One layer of convolutional calculation is carried out to the output of the 4th 3 × 3 convolutional layers and obtains default frame position offset, convolution step-length It is 1, filter number is 9 × 4, wherein " 9 " indicate that each pixel of the characteristic pattern of the 4th 3 × 3 convolutional layers output is corresponding Default frame number, " 4 " indicate default 4 coordinate values in the frame upper left corner and the lower right corner position offset.

Two full convolution FCN sub-networks are respectively independent, each other not shared parameter.

Step 5, it constructs and trains depth convolution target detection network:

It constructs depth convolution target detection network: being classified using depth convolution feature extraction sub-network, full convolution FCN Net, full convolution FCN return subnet and successively build composition depth convolution target detection network, and structure is original image input layer → depth convolution feature extraction sub-network → full convolution FCN classification returns sub-network.

Training depth convolution target detection network: use training dataset and validation data set as input to depth convolution Target detection network is trained, and obtains trained depth convolution target detection network, the depth convolution mesh after saving training The weight file of mark detection network.

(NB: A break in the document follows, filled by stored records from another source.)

/-- In HUNT the byte A5h begins a frame, any other byte is skipped, and a line error changes nothing. In FRAME a line error, a
gap of 5 ms, a LEN byte above 250, and a completing byte whose CRC differs or whose KIND is not 1 each drop the partial
frame: the receiver returns to HUNT, FRAME_ERROR is set, one FRAME occurrence is handed, and nothing else changes. `got` are
the bytes received after the sync byte. -/
def Obligations.ReceiverHuntsAndDiscards : Prop :=
  ∀ s : State,
    (s.port.receiver = .hunt →
      exec (.byteReceived 0xA5) s = .next (s.setPort { s.port with receiver := .frame [] }) ∧
      (∀ b, b ≠ 0xA5 → exec (.byteReceived b) s = .next s) ∧ exec .lineError s = .next s) ∧
    ∀ got, s.port.receiver = .frame got →
      let dropped : State :=
        { s with
          port := { s.port with receiver := .hunt, flags := { s.port.flags with frameError := true } }
          handed := s.handed ++ [.occurrence .frame] }
      exec .lineError s = .next dropped ∧ exec .receiveGap s = .next dropped ∧
      (got = [] → ∀ b : Byte, 250 < b.toNat → exec (.frameLenInvalid b) s = .next dropped) ∧
      (∀ (len kind tag code status : Byte) (payload : List Byte) (crc : Byte) (b : Byte), len.toNat = payload.length →
        payload.length ≤ 250 → got = [len, kind, tag, code, status] ++ payload ++ [crc] →
        ([crc, b] ≠ crcBytes ([kind, tag, code, status] ++ payload) ∨ kind ≠ 1) →
        exec (.frameReceived b) s = .next dropped)

/-- For every TAG, CODE, STATUS and payload of up to 250 bytes, receiving the bytes of that frame of KIND 1, its CRC included,
one after the other leaves the receiver in HUNT and hands the FRAME good event. Where fewer than 8 requests wait, the request
with this TAG, CODE and payload stands last in the inbound queue; where 8 wait it is dropped and OVERRUN is set. Nothing else
changes; the STATUS byte is ignored. -/
def Obligations.GoodFramesAreQueued : Prop :=
  ∀ (tag code status : Byte) (payload : List Byte) (s : State), s.port.receiver = .hunt → payload.length ≤ 250 →
    ∀ (front : List Byte) (last : Byte), frameBytes 1 tag code status payload = front ++ [last] →
    ∃ t, run (front.map .byteReceived ++ [.frameReceived last]) s = some t ∧
      t.port.receiver = .hunt ∧ t.handed = s.handed ++ [.goodEvent .frame] ∧
      (s.port.inbound.length < 8 →
        t.port = { s.port with inbound := s.port.inbound ++ [{ tag := tag, code := code, payload := payload }] }) ∧
      (8 ≤ s.port.inbound.length → t.port = { s.port with flags := { s.port.flags with overrun := true } }) ∧
      KeepsBut [.handed, .port] s t

/-- With the transmitter idle, REPLY_FRAME puts the next frame of the reply on the line, with KIND 2 and the reply's TAG and
CODE, and the reply buffer is empty once that frame is the last. REPORT_FRAME with no reply to send removes the oldest report
from the queue and puts its frame of KIND 3, TAG 0 and STATUS 0 on the line. While a reply is held back, REPORT_FRAME does
nothing, and neither begins while a frame is on the line. FRAME_SENT makes the transmitter idle. -/
def Obligations.TransmitterSendsRepliesFirst : Prop :=
  ∀ s : State,
    (s.port.sending = none → ∀ r, s.port.reply = some r →
      exec .replyFrame s = .next
        { s with
          port := { s.port with
            reply := if r.next + 1 < r.frames then some { r with next := r.next + 1 } else none
            sending := some .reply }
          sent := s.sent ++ [.control (r.frame r.next)] } ∧
      exec .reportFrame s = .next s) ∧
    (s.port.sending = none → s.port.reply = none → ∀ r rs, s.port.reports = r :: rs →
      exec .reportFrame s = .next
        { s with
          port := { s.port with reports := rs, sending := some .report }
          sent := s.sent ++ [.control (frameBytes 3 0 (BitVec.ofNat 8 (reportCode r.kind)) 0 r.payload)] }) ∧
    (s.port.sending ≠ none → exec .replyFrame s = .next s ∧ exec .reportFrame s = .next s) ∧
    exec .frameSent s = .next { s with port := { s.port with sending := none } }

/-- A reply in the buffer of an idle transmitter goes out as its frames in order, with no report between them; then the buffer is
empty and nothing else has changed. The payloads of the frames, joined in order, are the reply's payload, every frame but the
last carries exactly 250 bytes of it, and the last the rest, at most 250. There are as many frames as the payload needs, at
least one; each carries KIND 2, the TAG and the CODE, and a STATUS byte that is the status code, plus 128 for PORT_BUSY, plus
64 for CONTINUED in every frame but the last. -/
def Obligations.SegmentedRepliesJoin : Prop :=
  ∀ (s : State) (r : Reply), s.port.reply = some r → r.next = 0 → s.port.sending = none →
    r.frames = max 1 ((r.payload.length + 249) / 250) ∧
    run ((List.replicate r.frames [Instr.replyFrame, .frameSent]).flatten) s = some
      { s with
        port := { s.port with reply := none }
        sent := s.sent ++ (List.range r.frames).map fun k => .control (r.frame k) } ∧
    ∃ parts : List (List Byte), parts.length = r.frames ∧ parts.flatten = r.payload ∧ (∀ p ∈ parts, p.length ≤ 250) ∧
      (∀ (k : Nat) (p : List Byte), parts[k]? = some p → k + 1 < parts.length → p.length = 250) ∧
      ∀ (k : Nat) (p : List Byte), parts[k]? = some p →
        r.frame k = frameBytes 2 r.tag r.code
          (BitVec.ofNat 8 (statusCode r.status + (if k + 1 < parts.length then 64 else 0) + (if r.busy then 128 else 0))) p

/-- A report of a disabled kind, and a LEVEL report for a channel that matches no watch entry in use, is dropped with no flag. A
LEVEL report for a channel that has one queued takes its place there, however full the queue is. Any other report is appended
while fewer than 32 wait; else it is appended and the oldest LEVEL report is removed; and where none is queued it is dropped
and REPORT_LOST is set. Channel c matches an entry in use when c and its value agree in every binary place of its mask. An
offer changes nothing else. -/
def Obligations.ReportsArePlaced : Prop :=
  ∀ (r : Report) (s : State),
    let kept := s.port.enables[r.kind.index] = true ∧ ∀ c, r.levelChannel = some c →
      ∃ w ∈ s.port.watches.toList, w.inUse = true ∧ c.val &&& w.mask = w.value &&& w.mask
    let withReports (rs : List Report) (lost : Bool) : State :=
      { s with port := { s.port with reports := rs, flags := { s.port.flags with reportLost := s.port.flags.reportLost || lost } } }
    (¬kept → s.offer r = s) ∧
    (kept → ∀ c before old after, r.levelChannel = some c → s.port.reports = before ++ old :: after →
      old.levelChannel = some c → (∀ q ∈ before, q.levelChannel ≠ some c) →
      s.offer r = withReports (before ++ r :: after) false) ∧
    (kept → (∀ q ∈ s.port.reports, q.levelChannel = none ∨ q.levelChannel ≠ r.levelChannel) →
      (s.port.reports.length < 32 → s.offer r = withReports (s.port.reports ++ [r]) false) ∧
      (32 ≤ s.port.reports.length →
        (∀ before old after, s.port.reports = before ++ old :: after → old.levelChannel ≠ none →
          (∀ q ∈ before, q.levelChannel = none) → s.offer r = withReports (before ++ after ++ [r]) false) ∧
        ((∀ q ∈ s.port.reports, q.levelChannel = none) → s.offer r = withReports s.port.reports true)))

Step 6, it constructs and trains the object detection method network based on depth evolution beta pruning convolution net:

(6a) carries out layer-by-layer DNA volume to the convolution filter for participating in beta pruning in trained depth convolution target detection network Code, coding are denoted as DNA_1,...l-1,l, method particularly includes:

Z_l ^(k)=f (Z_l-1*W_l ^(k))；

In common deep learning frame such as TensorFlow and Caffe, the convolution operation of tensor passes through transformation input Dimension and transposition convolution filter to be converted into matrix multiplication, by convolution operation treated output l layers of characteristic pattern Characteristic pattern Z_l ^*Formula it is as follows:

WhereinFor by convolution operation treated output characteristic pattern l-1 layers of characteristic pattern, W_l ^*Indicate convolution operation The parameter matrix of treated the corresponding convolution filter of l layers of characteristic pattern.

(6a3) successively encodes the convolution filter for participating in beta pruning: using trained depth convolution target detection Network successively encodes the convolution filter for participating in beta pruning, the coding DNA comprising needed beta pruning layer_1,...l-1,lIt is denoted as

Wherein DNA_1,...l-1,lIndicate the 1st DNA encoding that beta pruning layer is waited for l,Indicate the volume in l-1 layers Code sign.

(6b) optimizes DNA using evolution algorithm_1,...l-1,lCoding, obtain final optimum results coding DNA '_1,...l-1,l, Method particularly includes:

(6b5), which judges whether to terminate, to evolve: if t=T, having maximum adaptation degree individual with obtained in evolutionary process It is exported as optimal solution, terminates and calculate, coding is denoted as DNA₁′_,...l-1,l, execute step (6c) building and cut based on depth evolution The target detection network of branch convolution net.Otherwise, if t < T, return step (6b2), repeat step (6b2) to (6b5), continue into The evolutionary optimization of row coding.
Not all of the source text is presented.